Task objective:
Only the lines holding "address" are wanted; find them in the listing and return each one.

Excerpted data:
-- ==== Sys2Proof/Certificates/Slice0/Obligations.lean ====
section
/-! DEFINITION. The statements for the provers, in the order of OBLIGATIONS.json. Each docstring names the rules of spec/
that the statement formalises; where it says "log", the clause is the model's choice, named in notes/assumptions. -/

section

open Sys2Proof Sys2Proof.Machine

/-! ### The machine, resets and the restore -/

/-- One step takes the command at the front of the queue, with the queue's rest; on an empty queue the part idles
(log 16). -/
def Obligations.StepTakesTheFrontCommand : Prop :=
  (∀ (c : Instr) (rest : List Instr) (s : State), s.pending = c :: rest → step s = exec c { s with pending := rest }) ∧
  ∀ s : State, s.pending = [] → step s = .next s

/-- Every step of the table completes from every state: a command is accepted or refused with a result, and no step stops
the part; no step touches the commands that wait (R174; log 11 for a step out of place). -/
def Obligations.EveryCommandCompletes : Prop :=
  ∀ (c : Instr) (s : State), ∃ t, exec c s = .next t ∧ t.pending = s.pending

/-- The state after reset meets every invariant that the statements below say each step keeps; its pins and its blank
medium are log 1, and its slots, EMPTY before the restore settles them, are log 24. -/
def Obligations.ResetStateMeetsTheInvariants : Prop :=
  State.reset.switchesLegal ∧ State.reset.gatesSafe ∧ State.reset.entriesLegal ∧ State.reset.eHoldersExact ∧
  State.reset.xHolderExact ∧ State.reset.kHoldersExact ∧ State.reset.startingClean ∧ State.reset.locksAgree ∧
  State.reset.slotsNameApart ∧
  State.reset.queue.sound ∧ State.reset.captures.sound ∧ State.reset.listsSound ∧ State.reset.demandsFollow ∧
  State.reset.scanSound ∧ State.reset.recordsSound

/-- Power-on reset and pin reset are the same event: from any state, every volatile state takes its reset value, written out
here field by field (R2, R9, R20, R49, R70, R93, R111, R125, R137, R166, R181, R182), no gate is energised and ALERT_N is
released; of what went before only the medium stays, as the next statement gives. The model's own: the address 0x58 until the
end of reset samples the pins (log 1); the byte served and the acknowledge at 0 and false (log 2); every slot EMPTY without
cleanup mark until the restore settles it (log 24); the counter of free values and the waiting commands. -/
def Obligations.ResetAssertion : Prop :=
  ∀ s : State, exec .powerOnReset s = exec .pinReset s ∧ ∃ t, exec .pinReset s = .next t ∧
    (∀ i, t.gate i = false) ∧
    let entry : EntryConfig :=
      { enabled := 0, source := 0, valueKind := 0, direction := 0, trip := 0, recovery := 0, dwell := 0
        recoveryMode := 0, recoveryTime := 0, tier := 0, mask := 0, abort := 0, eventClass := 0, transients := 0
        deratePresent := 0, derateRef := 0, derateDelta := 0, companionCount := 0, companion0 := 0, companion1 := 0
        companion2 := 0 }
    let switch : SwitchConfig :=
      { enabled := 0, goodChannel := 0, goodThreshold := 0, offThreshold := 0, rampTimeout := 0, dischargeTimeout := 0
        restartMode := 0, tripResponse := 0 }
    let channel (kind : ChannelKind) : ChannelConfig := { kind := kind, gain := 4096, offset := 0, weight := 0 }
    t = {
      inReset := true
      ready := false
      timestamp := 0
      entries := Vector.replicate 32
        { config := entry, state := .off, dwellTimer := none, recoveryTimer := none, assertions := 0, transients := 0
          lastCapture := none, pendingLoad := none, dwellRecord := none }
      entryStaging := entry
      switches := Vector.replicate 8
        { config := switch, demand := false, state := .off, rampTimer := none, holds := 0, discharged := false }
      switchStaging := switch
      trip := { seen := false, lowAtResetEnd := false }
      seq :=
        { upList := [], downList := []
          staging :=
            { upLength := 0, downLength := 0, up := Vector.replicate 16 { switch := 0, settle := 0, limit := 0 }
              down := Vector.replicate 16 { switch := 0, settle := 0, limit := 0 } }
          state := .notReady, stepLimit := none, discharge := none, settle := none, outcome := .none, failed := [] }
      scan :=
        { mode := .stopped, scanning := false, stepIndex := 0, sampled := none, pendingTrigger := false
          frameTimer := none, period := 100, frameNumber := 0
          list := [{ a := none, b := none, c := some 17, settle := 0 }]
          staging := { length := 0, steps := Vector.replicate 12 { a := 0, b := 0, c := 0, settle := 0 } }
          pendingList := none
          channels := Vector.ofFn fun ch => channel (if ch = 16 then .temperature else .voltage)
          channelStaging := { kind := 0, gain := 0, offset := 0, weight := 0 }
          pendingChannel := none }
      records := Vector.replicate 22
        { valid := false, latest := 0, average := 0, minimum := 0, maximum := 0, sampleFrame := 0, clipped := false
          count := 0, stale := false }
      derivedWritten := Vector.replicate 4 { op := 0, a := 0, b := 0, weight := 0 }
      derivedInForce := Vector.replicate 4 { op := .none, a := 0, b := 0, weight := 0 }
      captures := { records := [], nextId := 0 }
      fault :=
        { medium := t.fault.medium, serialWord := t.fault.serialWord, slots := Vector.replicate 4 (.empty false)
          work := [], phase := none, copies := [], restore := none, sent := [] }
      queue := { records := [], nextSeq := 0, lossCount := 0, lossMark := false, alertLevel := 0, alert := false }
      port :=
        { phase := .waiting, address := 0x58, pointer := 0, page := 0, part := 0, arg0 := 0, arg1 := 0, arg2 := 0
          arg3 := 0, tag := 0, result := { code := .noCommand, tag := 0, detail := 0 }, heldLow := none
          snapshot := none, served := 0, acked := false }
      choice := s.choice + 1
      pending := s.pending }

/-- A reset stops the operation in flight where it stands (R147): a slot whose item is not in flight, or whose program is
in its serial phase, is left as it was; a header, body or unmark phase leaves its area in part; a mark phase leaves the
mark in part or as it was; a clear phase leaves header and body in part or blank. The serial word is kept, but in a serial
phase it is written with one more than it held (a failing word counting as 0, log 17), fails its check, or is as it was if
nothing was written yet (R147 and the worked sequence after R152). Which of the outcomes comes is free (log 5). -/
def Obligations.InterruptedWritesOnTheMedium : Prop :=
  ∀ s : State, ∃ t, exec .pinReset s = .next t ∧
    (∀ k : Fin 4,
      (s.fault.phaseOf k = none ∨ s.fault.phaseOf k = some .serial → t.fault.medium[k] = s.fault.medium[k]) ∧
      (s.fault.phaseOf k = some .header → t.fault.medium[k] = { s.fault.medium[k] with header := .partly }) ∧
      (s.fault.phaseOf k = some .body → t.fault.medium[k] = { s.fault.medium[k] with body := .partly }) ∧
      (s.fault.phaseOf k = some .mark →
        t.fault.medium[k] = { s.fault.medium[k] with mark := .partly } ∨ t.fault.medium[k] = s.fault.medium[k]) ∧
      (s.fault.phaseOf k = some .clear →
        (t.fault.medium[k].header = .blank ∨ t.fault.medium[k].header = .partly) ∧
        (t.fault.medium[k].body = .blank ∨ t.fault.medium[k].body = .partly) ∧
        t.fault.medium[k].mark = s.fault.medium[k].mark) ∧
      (s.fault.phaseOf k = some .unmark → t.fault.medium[k] = { s.fault.medium[k] with mark := .partly })) ∧
    (¬(∃ k, s.fault.phaseOf k = some .serial) → t.fault.serialWord = s.fault.serialWord) ∧
    ((∃ k, s.fault.phaseOf k = some .serial) →
      t.fault.serialWord = .value (match s.fault.serialWord with | .value x => x + 1 | .failing => 1) ∨ t.fault.serialWord = .failing ∨
        t.fault.serialWord = s.fault.serialWord)

/-- While reset is asserted, only a reset and the end of reset change anything (R182). When reset ends, the port
address becomes 0x58 plus the value of ADDR1 and ADDR0, the trip filter notes the level of TRIP_N, and the restore
begins at slot 0 (R69, R167, R182); in a part not held in reset the step changes nothing (log 11). -/
def Obligations.ResetHoldsAndEnds : Prop :=
  (∀ (c : Instr) (s : State), s.inReset = true → c ≠ .powerOnReset → c ≠ .pinReset →
    (∀ addr1 addr0 low, c ≠ .resetEnd addr1 addr0 low) → exec c s = .next s) ∧
  (∀ (s : State) (addr1 addr0 low : Bool),
    (s.inReset = true →
      exec (.resetEnd addr1 addr0 low) s = .next { s with
        inReset := false
        port := { s.port with address := 0x58 + (if addr1 then 2 else 0) + (if addr0 then 1 else 0) }
        trip := { s.trip with lowAtResetEnd := low }
        fault := { s.fault with restore := some 0 } }) ∧
    (s.inReset = false → exec (.resetEnd addr1 addr0 low) s = .next s))

/-- The restore settles slot k from its medium (R148): an erase mark that is not blank, or a header that fails beside an
area that is not blank, leaves it EMPTY with a cleanup erase at the tail of the work list and RECORD_DISCARDED posted; a
passing header makes it VALID, with the body if the body passes, its K-holder joins its mask and LOCK_RESTORED is posted;
three blank areas leave it EMPTY with no event. -/
def Obligations.RestoreSettlesASlot : Prop :=
  ∀ (s : State) (k : Fin 4), s.inReset = false → s.fault.restore = some k.val →
    let settled (v : SlotView) : State :=
      { s with fault := { s.fault with slots := s.fault.slots.set k v, restore := some (k.val + 1) } }
    let discarded : State :=
      { s with
        fault :=
          { s.fault with
            slots := s.fault.slots.set k (.empty true)
            restore := some (k.val + 1)
            work := s.fault.work ++ [{ kind := .cleanup, slot := k }] } }
    let joined (h : LockHeader) (b : Option LockBody) : State :=
      { settled (.valid h b) with
        switches := Vector.ofFn fun i => if h.mask.getLsbD i.val then s.switches[i].join (.k k) else s.switches[i] }
    (s.fault.medium[k].mark ≠ .blank →
      exec .restoreSlotSettled s = .next (discarded.post .recordDiscarded (some k.val) 0 2)) ∧
    (s.fault.medium[k].mark = .blank →
      (∀ h b, s.fault.medium[k].header = .whole h → s.fault.medium[k].body = .whole b →
        exec .restoreSlotSettled s =
          .next ((joined h (some b)).post .lockRestored (some k.val) (BitVec.ofNat 16 h.entry.val) 3)) ∧
      (∀ h, s.fault.medium[k].header = .whole h → (∀ b, s.fault.medium[k].body ≠ .whole b) →
        exec .restoreSlotSettled s =
          .next ((joined h none).post .lockRestored (some k.val) (BitVec.ofNat 16 (256 + h.entry.val)) 3)) ∧
      ((∀ h, s.fault.medium[k].header ≠ .whole h) →
        ¬(s.fault.medium[k].header = .blank ∧ s.fault.medium[k].body = .blank) →
        exec .restoreSlotSettled s = .next (discarded.post .recordDiscarded (some k.val) 0 2)) ∧
      (s.fault.medium[k].header = .blank → s.fault.medium[k].body = .blank →
        exec .restoreSlotSettled s = .next (settled (.empty false))))

/-- The restore completes (R183): the Sequencer enters STANDBY, the part is ready, DEVICE_READY is posted with the
number of VALID slots, and the first cleanup erase the restore queued starts; nothing else changes but the serial word. A
serial word that passes stays. One whose check fails is set, when the restore completes, to a lock serial of the
headers that pass, or to 0 if none passes: to the one followed, counting up modulo 65536, by the longest run of
values that no passing header carries, and of two such runs of equal length to the one that follows the higher serial
(R148; that it is set when the restore completes, and from every header that passes, is log 13). A completion taken before
the restore has settled its last slot settles the slots left first, in order (log 13); without a restore in progress neither
row changes anything, nor does a fifth slot (log 11). -/
def Obligations.RestoreCompletion : Prop :=
  (∀ s : State, s.inReset = false → s.fault.restore = some 4 → (∀ i ∈ s.fault.work, i.kind = .cleanup) →
    let valid := ((List.finRange 4).filter fun k => s.fault.slots[k].code == 2).length
    let done (w : SerialWord) : State := ({ s with
      ready := true
      seq := { s.seq with state := .standby }
      fault :=
        { s.fault with
          serialWord := w
          restore := none
          phase := if s.fault.work = [] then none else some .mark } } : State).post .deviceReady none
        (BitVec.ofNat 16 valid) 0
    let carried (x : Half) : Prop := ∃ (k : Fin 4) (h : LockHeader), s.fault.medium[k].header = .whole h ∧ h.serial = x
    let run (x : Half) (d : Nat) : Prop := ∀ j : Nat, 0 < j → j ≤ d → ¬carried (x + BitVec.ofNat 16 j)
    (∀ x, s.fault.serialWord = .value x → exec .restoreComplete s = .next (done (.value x))) ∧
    (s.fault.serialWord = .failing → ∃ x : Half, exec .restoreComplete s = .next (done (.value x)) ∧
      ((∀ y, ¬carried y) → x = 0) ∧
      ((∃ y, carried y) →
        carried x ∧
        ∀ y, carried y → y ≠ x →
          (∀ d, run y d → run x d) ∧ ((∀ d, run x d → run y d) → y.toNat < x.toNat)))) ∧
  (∀ (s t : State) (j : Nat), s.inReset = false → s.fault.restore = some j →
    (j < 4 → exec .restoreSlotSettled s = .next t → exec .restoreComplete s = exec .restoreComplete t) ∧
    (4 ≤ j → exec .restoreSlotSettled s = .next s)) ∧
  (∀ s : State, s.fault.restore = none →
    exec .restoreSlotSettled s = .next s ∧ exec .restoreComplete s = .next s)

Response for this exercise:
released; of what went before only the medium stays, as the next statement gives. The model's own: the address 0x58 until the
        { phase := .waiting, address := 0x58, pointer := 0, page := 0, part := 0, arg0 := 0, arg1 := 0, arg2 := 0
address becomes 0x58 plus the value of ADDR1 and ADDR0, the trip filter notes the level of TRIP_N, and the restore
        port := { s.port with address := 0x58 + (if addr1 then 2 else 0) + (if addr0 then 1 else 0) }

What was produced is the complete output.